# Current modulator for laser driver and analog audio signal modulation

I would like to build a proper laser driver and use an audio output to modulate the laser output.

At the moment, I connected the audio output instead of the battery in a laser pointer. It works, but the laser signal is very weak and I would like to use laser diodes instead of laser pointers. The ready-built laser drivers often use TTL signals, MHz modulation or not enough current. The laser can handle currents up to 26mA. A circuit plan would be great!

Final Project: I would like to use the audio line output to modulate the laser and use the audio line input to read the photodiode signal, laser audio communication setup.

This previous question (link) is amazing, but I have an analogue signal and not a TTL signal.

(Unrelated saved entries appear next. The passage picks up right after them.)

/-- The word of an encoded instruction: its fixed bits and fields from bit 31 down (Tables 5.1 and 5.3). The illegal
instruction stands for its own word; an event has no word. -/
def encode : Instr → Word
  | .rep n f t => 0x1#8 ++ n ++ f ++ t ++ 0x0#13
  | .nop => 0x02#8 ++ 0x0#24
  | .bCond c o => 0x3#8 ++ c ++ o
  | .bMz o => 0x04#8 ++ 0x0#4 ++ o
  | .bMa o => 0x04#8 ++ 0x1#4 ++ o
  | .call o => 0x05#8 ++ 0x0#4 ++ o
  | .jmp a => 0x06#8 ++ 0x0#9 ++ a ++ 0x0#6
  | .ret => 0x07#8 ++ 0x0#24
  | .regang d a => 0x8#8 ++ d ++ a ++ 0x0#6
  | .exit => 0x09#8 ++ 0x0#24
  | .ecall i => 0x0A#8 ++ 0x0#9 ++ i
  | .trap i => 0x0B#8 ++ 0x0#9 ++ i
  | .brk i => 0x0C#8 ++ 0x0#9 ++ i
  | .tret => 0x0D#8 ++ 0x0#24
  | .tretSkip => 0x0E#8 ++ 0x0#24
  | .tkillGang => 0x0F#8 ++ 0x0#24
  | .tkillGrove => 0x0F#8 ++ 0x1#24
  | .tpark => 0x10#8 ++ 0x0#24
  | .gear0 => 0x11#8 ++ 0x0#24
  | .gear1 => 0x11#8 ++ 0x1#24
  | .setmode a => 0x12#8 ++ 0x0#9 ++ a ++ 0x0#6
  | .msetGp i => 0x13#8 ++ 0x0#21 ++ i
  | .msetEt i => 0x13#8 ++ 0x80#18 ++ i
  | .msetRm i => 0x13#8 ++ 0x800#21 ++ i
  | .rdsr d s => 0x14#8 ++ d ++ s
  | .wrsr d s => 0x15#8 ++ d ++ s
  | .waitc c n => 0x16#8 ++ 0x0#14 ++ c ++ n
  | .lnch d a => 0x17#8 ++ d ++ a ++ 0x0#6
  | .barrArrive b => 0x18#8 ++ 0x0#16 ++ b
  | .barrWait b => 0x18#8 ++ 0x1#16 ++ b
  | .barrSync b => 0x18#8 ++ 0x2#16 ++ b
  | .flush => 0x19#8 ++ 0x0#24
  | .logw a => 0x1A#8 ++ 0x0#9 ++ a ++ 0x0#6
  | .tlbinv a => 0x1B#8 ++ 0x0#9 ++ a ++ 0x0#6
  | .add d a b => 0x20#8 ++ d ++ a ++ b
  | .sub d a b => 0x21#8 ++ d ++ a ++ b
  | .mul d a b => 0x22#8 ++ d ++ a ++ b
  | .mulh d a b => 0x23#8 ++ d ++ a ++ b
  | .mulhN d a b => 0x24#8 ++ d ++ a ++ b
  | .div d a b => 0x25#8 ++ d ++ a ++ b
  | .divN d a b => 0x26#8 ++ d ++ a ++ b
  | .rem d a b => 0x27#8 ++ d ++ a ++ b
  | .remN d a b => 0x28#8 ++ d ++ a ++ b
  | .and d a b => 0x29#8 ++ d ++ a ++ b
  | .or d a b => 0x2A#8 ++ d ++ a ++ b
  | .xor d a b => 0x2B#8 ++ d ++ a ++ b
  | .andn d a b => 0x2C#8 ++ d ++ a ++ b
  | .shl d a b => 0x2D#8 ++ d ++ a ++ b
  | .shr d a b => 0x2E#8 ++ d ++ a ++ b
  | .sra d a b => 0x2F#8 ++ d ++ a ++ b
  | .rol d a b => 0x30#8 ++ d ++ a ++ b
  | .min d a b => 0x31#8 ++ d ++ a ++ b
  | .max d a b => 0x32#8 ++ d ++ a ++ b
  | .minN d a b => 0x33#8 ++ d ++ a ++ b
  | .maxN d a b => 0x34#8 ++ d ++ a ++ b
  | .cmp a b => 0x35#8 ++ 0x0#9 ++ a ++ b
  | .bfx d a b => 0x36#8 ++ d ++ a ++ b
  | .bfi d a b => 0x37#8 ++ d ++ a ++ b
  | .mov d a => 0x38#8 ++ d ++ a ++ 0x0#6
  | .popc d a => 0x38#8 ++ d ++ a ++ 0x1#6
  | .clz d a => 0x38#8 ++ d ++ a ++ 0x2#6
  | .ctz d a => 0x38#8 ++ d ++ a ++ 0x3#6
  | .selCond d a c => 0x38#8 ++ d ++ a ++ 0x1#2 ++ c
  | .cmpi d i => 0x39#8 ++ d ++ i
  | .addi d i => 0x3A#8 ++ d ++ i
  | .andi d i => 0x3B#8 ++ d ++ i
  | .ori d i => 0x3C#8 ++ d ++ i
  | .xori d i => 0x3D#8 ++ d ++ i
  | .ldi d i => 0x3E#8 ++ d ++ i
  | .ldlo d i => 0x3F#8 ++ d ++ 0x1#2 ++ i
  | .ldhi d i => 0x3F#8 ++ d ++ 0x2#2 ++ i
  | .iaddV d a b l => 0x40#8 ++ 0x0#4 ++ d ++ a ++ b ++ l
  | .iaddVs d a b l => 0x40#8 ++ 0x1#4 ++ d ++ a ++ b ++ l
  | .isubV d a b l => 0x41#8 ++ 0x0#4 ++ d ++ a ++ b ++ l
  | .isubVs d a b l => 0x41#8 ++ 0x1#4 ++ d ++ a ++ b ++ l
  | .imulV d a b l => 0x42#8 ++ 0x0#4 ++ d ++ a ++ b ++ l
  | .imulVs d a b l => 0x42#8 ++ 0x1#4 ++ d ++ a ++ b ++ l
  | .imulhV d a b l => 0x43#8 ++ 0x0#4 ++ d ++ a ++ b ++ l
  | .imulhVs d a b l => 0x43#8 ++ 0x1#4 ++ d ++ a ++ b ++ l
  | .imulhNV d a b l => 0x44#8 ++ 0x0#4 ++ d ++ a ++ b ++ l
  | .imulhNVs d a b l => 0x44#8 ++ 0x1#4 ++ d ++ a ++ b ++ l
  | .imadV d a b l => 0x45#8 ++ 0x0#4 ++ d ++ a ++ b ++ l
  | .imadVs d a b l => 0x45#8 ++ 0x1#4 ++ d ++ a ++ b ++ l
  | .iandV d a b l => 0x46#8 ++ 0x0#4 ++ d ++ a ++ b ++ l
  | .iandVs d a b l => 0x46#8 ++ 0x1#4 ++ d ++ a ++ b ++ l
  | .iorV d a b l => 0x47#8 ++ 0x0#4 ++ d ++ a ++ b ++ l
  | .iorVs d a b l => 0x47#8 ++ 0x1#4 ++ d ++ a ++ b ++ l
  | .ixorV d a b l => 0x48#8 ++ 0x0#4 ++ d ++ a ++ b ++ l
  | .ixorVs d a b l => 0x48#8 ++ 0x1#4 ++ d ++ a ++ b ++ l
  | .iandnV d a b l => 0x49#8 ++ 0x0#4 ++ d ++ a ++ b ++ l
  | .iandnVs d a b l => 0x49#8 ++ 0x1#4 ++ d ++ a ++ b ++ l
  | .ishlV d a b l => 0x4A#8 ++ 0x0#4 ++ d ++ a ++ b ++ l
  | .ishlVs d a b l => 0x4A#8 ++ 0x1#4 ++ d ++ a ++ b ++ l
  | .ishrV d a b l => 0x4B#8 ++ 0x0#4 ++ d ++ a ++ b ++ l
  | .ishrVs d a b l => 0x4B#8 ++ 0x1#4 ++ d ++ a ++ b ++ l
  | .israV d a b l => 0x4C#8 ++ 0x0#4 ++ d ++ a ++ b ++ l
  | .israVs d a b l => 0x4C#8 ++ 0x1#4 ++ d ++ a ++ b ++ l
  | .iminV d a b l => 0x4D#8 ++ 0x0#4 ++ d ++ a ++ b ++ l
  | .iminVs d a b l => 0x4D#8 ++ 0x1#4 ++ d ++ a ++ b ++ l
  | .imaxV d a b l => 0x4E#8 ++ 0x0#4 ++ d ++ a ++ b ++ l
  | .imaxVs d a b l => 0x4E#8 ++ 0x1#4 ++ d ++ a ++ b ++ l
  | .iminNV d a b l => 0x4F#8 ++ 0x0#4 ++ d ++ a ++ b ++ l
  | .iminNVs d a b l => 0x4F#8 ++ 0x1#4 ++ d ++ a ++ b ++ l
  | .imaxNV d a b l => 0x50#8 ++ 0x0#4 ++ d ++ a ++ b ++ l
  | .imaxNVs d a b l => 0x50#8 ++ 0x1#4 ++ d ++ a ++ b ++ l
  | .iselV k d a b l => 0x51#8 ++ 0x0#1 ++ k ++ d ++ a ++ b ++ l
  | .iselVs k d a b l => 0x51#8 ++ 0x1#1 ++ k ++ d ++ a ++ b ++ l
  | .icmp c d a b => 0x52#8 ++ c ++ 0x0#3 ++ d ++ a ++ b ++ 0x0#2
  | .inot d a => 0x53#8 ++ 0x0#4 ++ d ++ a ++ 0x0#8
  | .iabs d a => 0x53#8 ++ 0x1#4 ++ d ++ a ++ 0x0#8
  | .ineg d a => 0x53#8 ++ 0x2#4 ++ d ++ a ++ 0x0#8
  | .ipopc d a => 0x53#8 ++ 0x3#4 ++ d ++ a ++ 0x0#8
  | .iclz d a => 0x53#8 ++ 0x4#4 ++ d ++ a ++ 0x0#8
  | .lanei d => 0x53#8 ++ 0x5#4 ++ d ++ 0x0#14
  | .ibfx d a b => 0x54#8 ++ 0x0#4 ++ d ++ a ++ b ++ 0x0#2
  | .ibfi d a b => 0x55#8 ++ 0x0#4 ++ d ++ a ++ b ++ 0x0#2
  | .vbc d b => 0x56#8 ++ 0x0#4 ++ d ++ 0x0#6 ++ b ++ 0x0#2
  | .shfl n d a b => 0x60#8 ++ n ++ d ++ a ++ b ++ 0x0#2
  | .bcast n d a b => 0x61#8 ++ n ++ d ++ a ++ b ++ 0x0#2
  | .vget n d a b => 0x62#8 ++ n ++ d ++ a ++ b ++ 0x0#2
  | .ballot n d a => 0x63#8 ++ n ++ d ++ 0x0#3 ++ a ++ 0x0#8
  | .matchv n d a => 0x64#8 ++ n ++ d ++ a ++ 0x0#8
  | .isect n d a b => 0x65#8 ++ n ++ d ++ a ++ b ++ 0x0#2
  | .cvt t d a f => 0x70#8 ++ t ++ d ++ a ++ f ++ 0x0#2
  | .narrow k d a => 0x71#8 ++ 0x0#2 ++ k ++ d ++ a ++ 0x0#8
  | .widen k d a => 0x72#8 ++ 0x0#2 ++ k ++ d ++ a ++ 0x0#8
  | .faddV d a b l => 0x80#8 ++ 0x0#4 ++ d ++ a ++ b ++ l
  | .faddVs d a b l => 0x80#8 ++ 0x1#4 ++ d ++ a ++ b ++ l
  | .fsubV d a b l => 0x81#8 ++ 0x0#4 ++ d ++ a ++ b ++ l
  | .fsubVs d a b l => 0x81#8 ++ 0x1#4 ++ d ++ a ++ b ++ l
  | .fmulV d a b l => 0x82#8 ++ 0x0#4 ++ d ++ a ++ b ++ l
  | .fmulVs d a b l => 0x82#8 ++ 0x1#4 ++ d ++ a ++ b ++ l
  | .ffmaV d a b l => 0x83#8 ++ 0x0#4 ++ d ++ a ++ b ++ l
  | .ffmaVs d a b l => 0x83#8 ++ 0x1#4 ++ d ++ a ++ b ++ l
  | .ffmsV d a b l => 0x84#8 ++ 0x0#4 ++ d ++ a ++ b ++ l
  | .ffmsVs d a b l => 0x84#8 ++ 0x1#4 ++ d ++ a ++ b ++ l
  | .fnmaV d a b l => 0x85#8 ++ 0x0#4 ++ d ++ a ++ b ++ l
  | .fnmaVs d a b l => 0x85#8 ++ 0x1#4 ++ d ++ a ++ b ++ l
  | .fminV d a b l => 0x86#8 ++ 0x0#4 ++ d ++ a ++ b ++ l
  | .fminVs d a b l => 0x86#8 ++ 0x1#4 ++ d ++ a ++ b ++ l
  | .fmaxV d a b l => 0x87#8 ++ 0x0#4 ++ d ++ a ++ b ++ l
  | .fmaxVs d a b l => 0x87#8 ++ 0x1#4 ++ d ++ a ++ b ++ l
  | .fabs d a => 0x88#8 ++ 0x0#4 ++ d ++ a ++ 0x0#8
  | .fneg d a => 0x88#8 ++ 0x1#4 ++ d ++ a ++ 0x0#8
  | .fclass d a => 0x88#8 ++ 0x2#4 ++ d ++ a ++ 0x0#8
  | .frnd d a => 0x88#8 ++ 0x3#4 ++ d ++ a ++ 0x0#8
  | .fcmp c d a b => 0x89#8 ++ c ++ 0x0#3 ++ d ++ a ++ b ++ 0x0#2
  | .frcp n d a => 0x8A#8 ++ n ++ d ++ a ++ 0x0#8
  | .frsq n d a => 0x8B#8 ++ n ++ d ++ a ++ 0x0#8
  | .fsqrt n d a => 0x8C#8 ++ n ++ d ++ a ++ 0x0#8
  | .fdiv n d a b => 0x8D#8 ++ n ++ d ++ a ++ b ++ 0x0#2
  | .fexp2 n d a => 0x8E#8 ++ n ++ d ++ a ++ 0x0#8
  | .flog2 n d a => 0x8F#8 ++ n ++ d ++ a ++ 0x0#8
  | .fexp n d a => 0x90#8 ++ n ++ d ++ a ++ 0x0#8
  | .flog n d a => 0x91#8 ++ n ++ d ++ a ++ 0x0#8
  | .fsinpi n d a => 0x92#8 ++ n ++ d ++ a ++ 0x0#8
  | .fcospi n d a => 0x93#8 ++ n ++ d ++ a ++ 0x0#8
  | .rng n d a b => 0x94#8 ++ n ++ d ++ a ++ b ++ 0x0#2
  | .rfadd d a b l => 0xB0#8 ++ 0x0#4 ++ d ++ a ++ b ++ l
  | .unfadd d a b => 0xB0#8 ++ 0x1#4 ++ d ++ a ++ b ++ 0x0#2
  | .rfmul d a b l => 0xB1#8 ++ 0x0#4 ++ d ++ a ++ b ++ l
  | .unfmul d a b => 0xB1#8 ++ 0x1#4 ++ d ++ a ++ b ++ 0x0#2
  | .rfma d a b l => 0xB2#8 ++ 0x0#4 ++ d ++ a ++ b ++ l
  | .unfma d a b => 0xB2#8 ++ 0x1#4 ++ d ++ a ++ b ++ 0x0#2
  | .rnarrow d a => 0xB3#8 ++ 0x0#4 ++ d ++ a ++ 0x0#8
  | .unnarrow d a => 0xB3#8 ++ 0x1#4 ++ d ++ a ++ 0x0#8
  | .rshr d a b => 0xB4#8 ++ 0x0#4 ++ d ++ a ++ b ++ 0x0#2
  | .unshr d a b => 0xB4#8 ++ 0x1#4 ++ d ++ a ++ b ++ 0x0#2
  | .rimul d a b l => 0xB5#8 ++ 0x0#4 ++ d ++ a ++ b ++ l
  | .unimul d a b => 0xB5#8 ++ 0x1#4 ++ d ++ a ++ b ++ 0x0#2
  | .riadd d a b l => 0xB6#8 ++ 0x0#4 ++ d ++ a ++ b ++ l
  | .unniadd d a b => 0xB6#8 ++ 0x1#4 ++ d ++ a ++ b ++ 0x0#2
  | .rmax0 d a => 0xB7#8 ++ 0x0#4 ++ d ++ a ++ 0x0#8
  | .unmax0 d a => 0xB7#8 ++ 0x1#4 ++ d ++ a ++ 0x0#8
  | .rsmark a => 0xB8#8 ++ 0x0#9 ++ a ++ 0x0#6
  | .unmark a => 0xB9#8 ++ 0x0#9 ++ a ++ 0x0#6
  | .rsdrop a => 0xBA#8 ++ 0x0#9 ++ a ++ 0x0#6
  | .rsdep d => 0xBB#8 ++ d ++ 0x0#15
  | .ldB n d a b h => 0xC0#8 ++ n ++ d ++ a ++ b ++ h
  | .ldBs n d a b h => 0xC1#8 ++ n ++ d ++ a ++ b ++ h
  | .ldH n d a b h => 0xC2#8 ++ n ++ d ++ a ++ b ++ h
  | .ldHs n d a b h => 0xC3#8 ++ n ++ d ++ a ++ b ++ h
  | .ldW n d a b h => 0xC4#8 ++ n ++ d ++ a ++ b ++ h
  | .ldAcqW n d a b => 0xC4#8 ++ n ++ d ++ a ++ b ++ 0x2#2
  | .ldD n d a b h => 0xC5#8 ++ n ++ d ++ a ++ b ++ h
  | .ldQ n d a b h => 0xC6#8 ++ n ++ d ++ a ++ b ++ h
  | .stB d a b h => 0xC7#8 ++ 0x0#4 ++ d ++ a ++ b ++ h
  | .stH d a b h => 0xC8#8 ++ 0x0#4 ++ d ++ a ++ b ++ h
  | .stW d a b h => 0xC9#8 ++ 0x0#4 ++ d ++ a ++ b ++ h
  | .stRelW d a b => 0xC9#8 ++ 0x0#4 ++ d ++ a ++ b ++ 0x2#2
  | .stD d a b h => 0xCA#8 ++ 0x0#4 ++ d ++ a ++ b ++ h
  | .stQ d a b h => 0xCB#8 ++ 0x0#4 ++ d ++ a ++ b ++ h
  | .sldW n d a b h => 0xCC#8 ++ n ++ d ++ a ++ b ++ h
  | .sldAcq n d a b => 0xCC#8 ++ n ++ d ++ a ++ b ++ 0x2#2
  | .sldWPhys n d a b => 0xCC#8 ++ n ++ d ++ a ++ b ++ 0x1#2
  | .sldD n d a b h => 0xCD#8 ++ n ++ d ++ a ++ b ++ h
  | .sstW d a b h => 0xCE#8 ++ 0x0#4 ++ d ++ a ++ b ++ h
  | .sstRel d a b => 0xCE#8 ++ 0x0#4 ++ d ++ a ++ b ++ 0x2#2
  | .sstWPhys d a b => 0xCE#8 ++ 0x0#4 ++ d ++ a ++ b ++ 0x1#2
  | .sstD d a b h => 0xCF#8 ++ 0x0#4 ++ d ++ a ++ b ++ h
  | .atom n d a r o h => 0xD0#8 ++ n ++ d ++ a ++ 0x0#1 ++ r ++ o ++ h
  | .satom n d r o b h => 0xD1#8 ++ n ++ d ++ 0x0#1 ++ r ++ o ++ b ++ h
  | .fenceRel s => 0xD2#8 ++ 0x8#13 ++ s ++ 0x0#8
  | .fenceAcq s => 0xD2#8 ++ 0x10#13 ++ s ++ 0x0#8
  | .fenceAr s => 0xD2#8 ++ 0x18#13 ++ s ++ 0x0#8
  | .wata d a b => 0xD3#8 ++ 0x0#4 ++ d ++ a ++ b ++ 0x0#2
  | .wake b => 0xD4#8 ++ 0x0#16 ++ b ++ 0x0#2
  | .zfill a b => 0xD5#8 ++ 0x0#10 ++ a ++ b ++ 0x0#2
  | .pf a b => 0xD6#8 ++ 0x0#10 ++ a ++ b ++ 0x0#2
  | .pfL2 a b => 0xD6#8 ++ 0x0#10 ++ a ++ b ++ 0x1#2
  | .cpy4 n g p d => 0xE0#8 ++ n ++ g ++ p ++ d ++ 0x0#2
  | .cpy8 n g p d => 0xE0#8 ++ n ++ g ++ p ++ d ++ 0x1#2
  | .cpy16 n g p d => 0xE0#8 ++ n ++ g ++ p ++ d ++ 0x2#2
  | .bcpy n g p d => 0xE1#8 ++ n ++ g ++ p ++ d ++ 0x0#2
  | .wcpy n g p d => 0xE2#8 ++ n ++ g ++ p ++ d ++ 0x0#2
  | .mcast n g p d => 0xE3#8 ++ n ++ g ++ p ++ d ++ 0x0#2
  | .gath n g p d => 0xE4#8 ++ n ++ g ++ p ++ d ++ 0x0#2
  | .czero n g p d => 0xE5#8 ++ n ++ g ++ p ++ d ++ 0x0#2
  | .wldS n g p d => 0xE6#8 ++ n ++ g ++ p ++ d ++ 0x0#2
  | .wldG n g p d => 0xE6#8 ++ n ++ g ++ p ++ d ++ 0x1#2
  | .mma n g p d => 0xE7#8 ++ n ++ g ++ p ++ d ++ 0x0#2
  | .mloop n g p d => 0xE8#8 ++ n ++ g ++ p ++ d ++ 0x0#2
  | .mrec n g p d => 0xE9#8 ++ n ++ g ++ p ++ d ++ 0x0#2
  | .accrd n g p d => 0xEA#8 ++ n ++ g ++ p ++ d ++ 0x0#2
  | .accwr n g p d => 0xEA#8 ++ n ++ g ++ p ++ d ++ 0x1#2
  | .accz n g p d => 0xEA#8 ++ n ++ g ++ p ++ d ++ 0x2#2
  | .mstat n p d => 0xEB#8 ++ n ++ 0x0#3 ++ p ++ d ++ 0x0#2
  | .collAr n g p d => 0xEC#8 ++ n ++ g ++ p ++ d ++ 0x0#2
  | .collRs n g p d => 0xEC#8 ++ n ++ g ++ p ++ d ++ 0x1#2
  | .collAg n g p d => 0xEC#8 ++ n ++ g ++ p ++ d ++ 0x2#2
  | .pnset k a => 0xED#8 ++ k ++ a ++ 0x0#6
  | .pnclr k => 0xEE#8 ++ k ++ 0x0#15
  | .gearSwitchComplete => 0
  | .remainderSpill => 0
  | .remainderRefill => 0
  | .fenceWaitComplete => 0
  | .wataUnpark => 0
  | .wataBudgetExpiry => 0
  | .handonWaitResume => 0
  | .windowWriteArrival _ _ => 0
  | .copyLineStart => 0
  | .copyComplete => 0
  | .mtxReservationPost => 0
  | .matrixPassGrant => 0
  | .matrixPassComplete => 0
  | .mtxSlewWindow => 0
  | .collExchange => 0
  | .collComplete => 0
  | .storeHomeArrival => 0
  | .storeApply => 0
  | .storeCompletionReturn => 0
  | .completionListExpiry => 0
  | .atomicHome => 0
  | .loadHomeRead => 0
  | .loadReturn => 0
  | .l1LeaseExpiry => 0
  | .ifetchMissFill => 0
  | .pageWalk => 0
  | .zeroPageClear => 0
  | .detDrain => 0
  | .forcedDrain => 0
  | .barrierArrivalRegister => 0
  | .barrierRelease => 0
  | .tileSink => 0
  | .bannerLift => 0
  | .grovePlacement => 0
  | .gangActivate => 0
  | .gangExchange => 0
  | .forcedExchange => 0
  | .groveRetire => 0
  | .launchAdmission => 0
  | .afterWordPoll => 0
  | .launchDrainComplete => 0
  | .ctxStart => 0
  | .ctxStop => 0
  | .ctxSaveComplete => 0
  | .ctxResume => 0
  | .ctxRestoreComplete => 0
  | .ctxKill => 0
  | .ctxKillComplete => 0
  | .ctxUpdate => 0
  | .ctxRelease => 0
  | .faultQueuePost => 0
  | .fqResume => 0
  | .fqDecline => 0
  | .fqInvalidate => 0
  | .fqInvalidateAck => 0
  | .fqKill => 0
  | .cclkWrite _ _ => 0
  | .cclkRelockComplete => 0
  | .clusterPowerWrite _ _ => 0
  | .cadenceStep => 0
  | .slackRecordWrite _ _ _ _ _ => 0
  | .slackRound _ _ => 0
  | .dormantRequest => 0
  | .dormantSeal => 0
  | .dormantWake => 0
  | .wakeComplete => 0
  | .logLineWrite => 0
  | .logGroupTimeout => 0
  | .deviceReset => 0
  | .mbExtend => 0
  | .mbReport => 0
  | .reportComplete => 0
  | .linkTrained _ => 0
  | .linkTrainDegraded _ => 0
  | .linkTrainTimeout _ => 0
  | .linkDownRetry _ => 0
  | .linkLaneLost _ => 0
  | .linkLanesRetrained _ => 0
  | .linkLanesBelowHalf _ => 0
  | .hostAccess _ => 0
  | .domainRequest _ => 0
  | .ethFrameReceive _ _ => 0
  | .ethRetransmitTimeout _ => 0
  | .ethPeerLost _ => 0
  | .ptpSync _ => 0
  | .registerWrite _ _ _ => 0
  | .illegalInstruction w => w
  | .hostStoreAcknowledge => 0
  | .longLatencyResultReturn => 0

• Olin's answer to the linked question will work for analog as well as digital inputs, you'll just need to adjust component values for your signal bandwidth, bias point, and gain. – The Photon Oct 23 '18 at 21:43
• Welcome to EE.SE. As you might suspect laser diodes and lasers in general much prefer to be modulated with a digital signal, even PWM would work. Using analog signals puts the laser into 'inbetween' states where it waist much energy as heat and has a non-linear response. Your options are to feed it a digital or PWM signal. – Sparky256 Oct 23 '18 at 21:44
• @Sparky256, That's nonsense. Analog modulation of a laser diode is a common technique. – The Photon Oct 23 '18 at 21:46
• @ThePhoton. Agreed, but the response is non-linear which limits bandwidth and dynamic range. – Sparky256 Oct 23 '18 at 21:48
• @Sarah, can you share a link to the datasheet for your laser? What kind of medium are you sending the signal through (glass fiber, plastic fiber, free space, ...)? – The Photon Oct 23 '18 at 21:51

Count on mounting the MOSFET to a medium heat-sink about 1"$$\^{3}\$$. If heat-sink gets too hot to touch add a small cooling fan about the same size as the heat-sink, or 2" sq at most, and make sure it can run on your local DC supply, plus or minus a couple of volts. It must blow cool air into the heat-sink.